IGF2 DMR0 hypomethylation may be an infrequent epigenetic alteration in the SSA pathway. Hypomethylation of IGF2 DMR0 and LINE-1 may play a role in TSA pathway progression.
研究胰岛素样生长因子2(IGF2)差异甲基化区域(DMR)0低甲基化与结直肠锯齿状病变临床病理及分子特征的关系。

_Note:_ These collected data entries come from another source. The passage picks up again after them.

theorem act_portNotice (s : State) (p : Fin 8) : act (.portNotice p) s = .just (s.postPortState p) := rfl

/-- A fault with nobody at the port, and its notice (R108, R114). -/
theorem event_portFault (cause : FaultCause) (hh : (s.port p).holder = none) (hw : (s.port p).waiters = [])
    (hc : (s.port p).commitPending = false) :
    event (s.portFault p cause) = (s.setPort p { s.port p with
      state := .fault, supply := false, phase := none, attempts := 0, faultCause := some cause
      txn := none, quiet := none, access := none }).post .portState (byte p) 0#32
        (0x08#8 ++ faultCode (some cause)) := by
  have hport : ((s.port p).enterFault cause).vacate = { s.port p with
      state := .fault, supply := false, phase := none, attempts := 0, faultCause := some cause
      txn := none, quiet := none, access := none } := by
    rw [Port.vacate, Port.enterFault, ← hh, ← hw]
  rw [State.portFault_of_nobody cause hh hw hc, event_eq (.just rfl (act_portNotice ..)), hport,
    State.postPortState_setPort]
  rfl

end

/-! ## A transaction ends -/

theorem exec_probeResponse {s : State} {p : Fin 8} {word : Word} (hr : s.inReset = false) (hmsb : word.msb = true) :
    exec (.probeResponse p word false) s = .next (event (s.txnEnd p (judge word) (responseData word))) := by
  refine congrArg Host.Outcome.next ((awake_eq hr).trans ?_)
  simp [probeResponse, hmsb]

theorem exec_responseTimeout {s : State} {p : Fin 8} (hr : s.inReset = false) :
    exec (.responseTimeout p) s = .next (event (s.txnEnd p .silent 0#24)) :=
  congrArg Host.Outcome.next (awake_eq hr)

/-- The port when its ordinary transaction has ended, the outcome counted in its tally (R111). -/
def Port.spent (q : Port) (o : TxnOutcome) : Port := Port.tallied { q with txn := none } o

theorem Port.spent_of_heard {q : Port} {o : TxnOutcome} (h : o ≠ .silent) :
    q.spent o = { q with txn := none, tally := 0 } := by
  simp [Port.spent, Port.tallied, h]

theorem Port.spent_silent {q : Port} (h : q.tally < 255) :
    q.spent .silent = { q with txn := none, tally := q.tally + 1 } := by
  have hmin : min (q.tally + 1) Config.maxTally = q.tally + 1 := Nat.min_eq_left h
  simp only [Port.spent, Port.tallied, if_true, hmin]

section
variable {s : State} {p : Fin 8} {t : Transaction} {o : TxnOutcome} {v : Value}

/-- The outcome of the port's own IDENTIFY transaction (R101, R103). -/
theorem State.txnEnd_identify (ht : (s.port p).txn = some t) (hreq : t.requester = none) :
    s.txnEnd p o v = (s.setPort p { s.port p with txn := none }).identifyEnd p o v := by
  unfold State.txnEnd
  simp only [ht, hreq]

/-- The outcome of an engine's transaction, by the state of the port (R105, R111, R112, R123). -/
theorem State.txnEnd_of_engine {e : Fin 4} (ht : (s.port p).txn = some t) (hreq : t.requester = some (.engine e)) :
    s.txnEnd p o v =
      if ((s.port p).spent o).state = .draining then (s.setPort p ((s.port p).spent o)).drained p
      else if ((s.port p).spent o).state = .up ∧ o = .silent ∧ ((s.port p).spent o).silenceReached then
        (s.setPort p ((s.port p).spent o)).silenceFault p (.engine e)
      else (s.setPort p ((s.port p).spent o)).engineOutcome e o v := by
  unfold State.txnEnd
  simp only [ht, hreq]
  rfl

/-- The outcome of a host access's transaction (R105, R111, R112, R123, R136). -/
theorem State.txnEnd_of_host (ht : (s.port p).txn = some t) (hreq : t.requester = some .host) :
    s.txnEnd p o v =
      if ((s.port p).spent o).state = .draining then (s.setPort p ((s.port p).spent o)).drained p
      else if ((s.port p).spent o).state = .up ∧ o = .silent ∧ ((s.port p).spent o).silenceReached then
        (s.setPort p ((s.port p).spent o)).silenceFault p .host
      else ((s.setPort p ((s.port p).spent o)).hostOutcome p o v, [.releasePort p]) := by
  unfold State.txnEnd
  simp only [ht, hreq]
  rfl

theorem Port.spent_state (q : Port) (o : TxnOutcome) : (q.spent o).state = q.state := rfl

/-- An outcome that the silence limit does not stop. -/
theorem not_silenceFault {q : Port} (h : o ≠ .silent ∨ (q.spent o).silenceReached = false) :
    ¬ ((q.spent o).state = .up ∧ o = .silent ∧ (q.spent o).silenceReached = true) := by
  rintro ⟨-, hsilent, hreached⟩
  rcases h with h | h
  · exact h hsilent
  · exact Bool.false_ne_true (h.symm.trans hreached)

theorem State.txnEnd_engine {e : Fin 4} (ht : (s.port p).txn = some t) (hreq : t.requester = some (.engine e))
    (hst : (s.port p).state = .up) (hlimit : o ≠ .silent ∨ ((s.port p).spent o).silenceReached = false) :
    s.txnEnd p o v = (s.setPort p ((s.port p).spent o)).engineOutcome e o v := by
  rw [State.txnEnd_of_engine ht hreq, if_neg (by rw [Port.spent_state, hst]; decide), if_neg (not_silenceFault hlimit)]

theorem State.txnEnd_host (ht : (s.port p).txn = some t) (hreq : t.requester = some .host)
    (hst : (s.port p).state = .up) (hlimit : o ≠ .silent ∨ ((s.port p).spent o).silenceReached = false) :
    s.txnEnd p o v = ((s.setPort p ((s.port p).spent o)).hostOutcome p o v, [.releasePort p]) := by
  rw [State.txnEnd_of_host ht hreq, if_neg (by rw [Port.spent_state, hst]; decide), if_neg (not_silenceFault hlimit)]

/-- A SILENT outcome of a host access that reaches the silence limit (R112). -/
theorem State.txnEnd_silenced (ht : (s.port p).txn = some t) (hreq : t.requester = some .host)
    (hst : (s.port p).state = .up) (hlimit : ((s.port p).spent .silent).silenceReached = true) :
    s.txnEnd p .silent v = (s.setPort p ((s.port p).spent .silent)).silenceFault p .host := by
  rw [State.txnEnd_of_host ht hreq, if_neg (by rw [Port.spent_state, hst]; decide), if_pos ⟨hst, rfl, hlimit⟩]

/-- An outcome that ends a drain (R105). -/
theorem State.txnEnd_draining (ht : (s.port p).txn = some t) (hreq : t.requester.isSome = true)
    (hst : (s.port p).state = .draining) : s.txnEnd p o v = (s.setPort p ((s.port p).spent o)).drained p := by
  obtain ⟨who, hwho⟩ := Option.isSome_iff_exists.mp hreq
  cases who with
  | engine e => exact (State.txnEnd_of_engine ht hwho).trans (if_pos hst)
  | host => exact (State.txnEnd_of_host ht hwho).trans (if_pos hst)

end

/-! ## Identification -/

/-- The identity in a response word (R208, R209). -/
theorem identityOf_responseData (w : Word) : identityOf (responseData w) =
    ⟨w.extractLsb' 17 12, (w.extractLsb' 13 4).toNat + 1, w.getLsbD 12, w.getLsbD 11⟩ := by
  have hmodel : (responseData w).extractLsb' 12 12 = w.extractLsb' 17 12 := by
    refine BitVec.eq_of_getLsbD_eq fun i hi => ?_
    simp only [responseData, BitVec.getLsbD_extractLsb', hi, show 12 + i < 24 by omega, decide_true, Bool.true_and]
    congr 1
    omega
  have hsub : (responseData w).extractLsb' 8 4 = w.extractLsb' 13 4 := by
    refine BitVec.eq_of_getLsbD_eq fun i hi => ?_
    simp only [responseData, BitVec.getLsbD_extractLsb', hi, show 8 + i < 24 by omega, decide_true, Bool.true_and]
    congr 1
    omega
  rw [identityOf, hmodel, hsub]
  simp [responseData]

section
variable {s : State} {p : Fin 8} {t : Transaction} {v : Value}

/-- UP with an identity, and its notice (R101, R103, R114). -/
theorem postPortState_enterUp {q : Port} (d : Identity) (hfault : q.faultCause = none) :
    (s.setPort p (q.enterUp d)).postPortState p =
      (s.setPort p { q with state := .up, identity := some d, attempts := 0, phase := none }).post
        .portState (byte p) 0#32 0x0400#16 := by
  have hcodes : pair PortState.up.code (faultCode q.faultCause) = 0x0400#16 := by
    rw [hfault]
    decide
  rw [State.postPortState_setPort]
  exact congrArg (State.post _ _ _ _) hcodes

theorem State.identifyEnd_data (hst : (s.port p).state = .identifying) : s.identifyEnd p .data v =
    ((s.setPort p ((s.port p).enterUp (identityOf v))).postPortState p, []) := by
  unfold State.identifyEnd
  simp only [hst]

/-- R103: the same model code. -/
theorem State.identifyEnd_same {old : Identity} (hst : (s.port p).state = .retraining)
    (hold : (s.port p).identity = some old) (hmodel : old.model = (identityOf v).model) :
    s.identifyEnd p .data v = ((s.setPort p ((s.port p).enterUp (identityOf v))).postPortState p).grantHead p := by
  have hsame : ((s.port p).identity.any fun d => d.model == (identityOf v).model) = true := by simp [hold, hmodel]
  unfold State.identifyEnd
  simp only [hst, hsame, if_true]

/-- R103: another model code. -/
theorem State.identifyEnd_other {old : Identity} (hst : (s.port p).state = .retraining)
    (hold : (s.port p).identity = some old) (hmodel : old.model ≠ (identityOf v).model) :
    s.identifyEnd p .data v = s.portFault p .identityChanged := by
  have hother : ((s.port p).identity.any fun d => d.model == (identityOf v).model) = false := by simp [hold, hmodel]
  unfold State.identifyEnd
  simp only [hst, hother]
  rfl

theorem State.identifyEnd_silent (hst : (s.port p).state = .identifying ∨ (s.port p).state = .retraining) :
    s.identifyEnd p .silent v = s.identifyFailed p := by
  unfold State.identifyEnd
  rcases hst with h | h <;> simp only [h]

theorem State.identifyFailed_retry (h : (s.port p).attempts < 3) :
    s.identifyFailed p = (s.setPort p { s.port p with phase := some ((s.port p).active.spacing * 10) }, []) := if_pos h

theorem State.identifyFailed_last (h : 3 ≤ (s.port p).attempts) : s.identifyFailed p = s.portFault p .noIdentity :=
  if_neg (Nat.not_lt.mpr h)

end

为准确分析各类型锯齿状病变的组织学类型与分子特征之间的关联,我们连续收集了1386份福尔马林固定石蜡包埋组织标本,涵盖所有组织学类型[增生性息肉(HP,n = 121)、无蒂锯齿状腺瘤(SSA,n = 132)、传统锯齿状腺瘤(TSA,n = 111)、非锯齿状腺瘤(n = 195)和结直肠癌(CRC,n = 827)]。我们评估了HP(n = 115)、SSA(n = 120)、伴有细胞学异型增生的SSA(n = 10)、TSA(n = 91)、伴有高级别异型增生(HGD)的TSA(n = 15)、非锯齿状腺瘤(n = 80)、伴有HGD的非锯齿状腺瘤(n = 105)和CRC(n = 794)中IGF2 DMR0和长散在核苷酸元件1(LINE-1)的甲基化水平。为准确量化IGF2 DMR0和LINE-1的相对甲基化水平(范围0%-100%),我们采用亚硫酸氢盐焦磷酸测序法。对肿瘤标本进行微卫星不稳定性、KRAS(密码子12和13)、BRAF(V600E)和PIK3CA(外显子9和20)突变分析;MLH1和MGMT甲基化分析;以及通过免疫组织化学检测IGF2表达。
351例锯齿状病变和185例非锯齿状腺瘤(有或无HGD)中IGF2 DMR0甲基化水平分布如下:均值61.7,中位数62.5,标准差18.0,范围5.0 - 99.0,四分位数间距49.5 - 74.4。IGF2 DMR0甲基化水平分为四分位数(Q1≥74.5,Q2 62.6 - 74.4,Q3 49.6 - 62.5,Q4≤49.5)用于进一步分析。就组织学类型而言,SSA的IGF2 DMR0甲基化水平(均值±标准差,73.1±12.3)显著高于HP(61.9±20.5)、TSA(61.6±19.6)和非锯齿状腺瘤(59.0±15.8)(P < 0.0001)。IGF2 DMR0甲基化水平与IGF2表达水平呈负相关(r = -0.21,P = 0.0051)。与HP、TSA和非锯齿状腺瘤相比,SSA中IGF2 DMR0低甲基化的检出频率较低(P < 0.0001)。多因素逻辑回归分析还显示,IGF2 DMR0低甲基化与SSA呈负相关(P < 0.0001)。伴有HGD的TSA中IGF2 DMR0和LINE-1的甲基化水平(分别为50.2±18.7和55.7±5.4)显著低于TSA(分别为61.6±19.6和58.8±4.7)(IGF2 DMR0,P = 0.038;LINE-1,P = 0.024)。
IGF2 DMR0低甲基化可能是SSA途径中一种少见的表观遗传改变。IGF2 DMR0和LINE-1的低甲基化可能在TSA途径进展中起作用。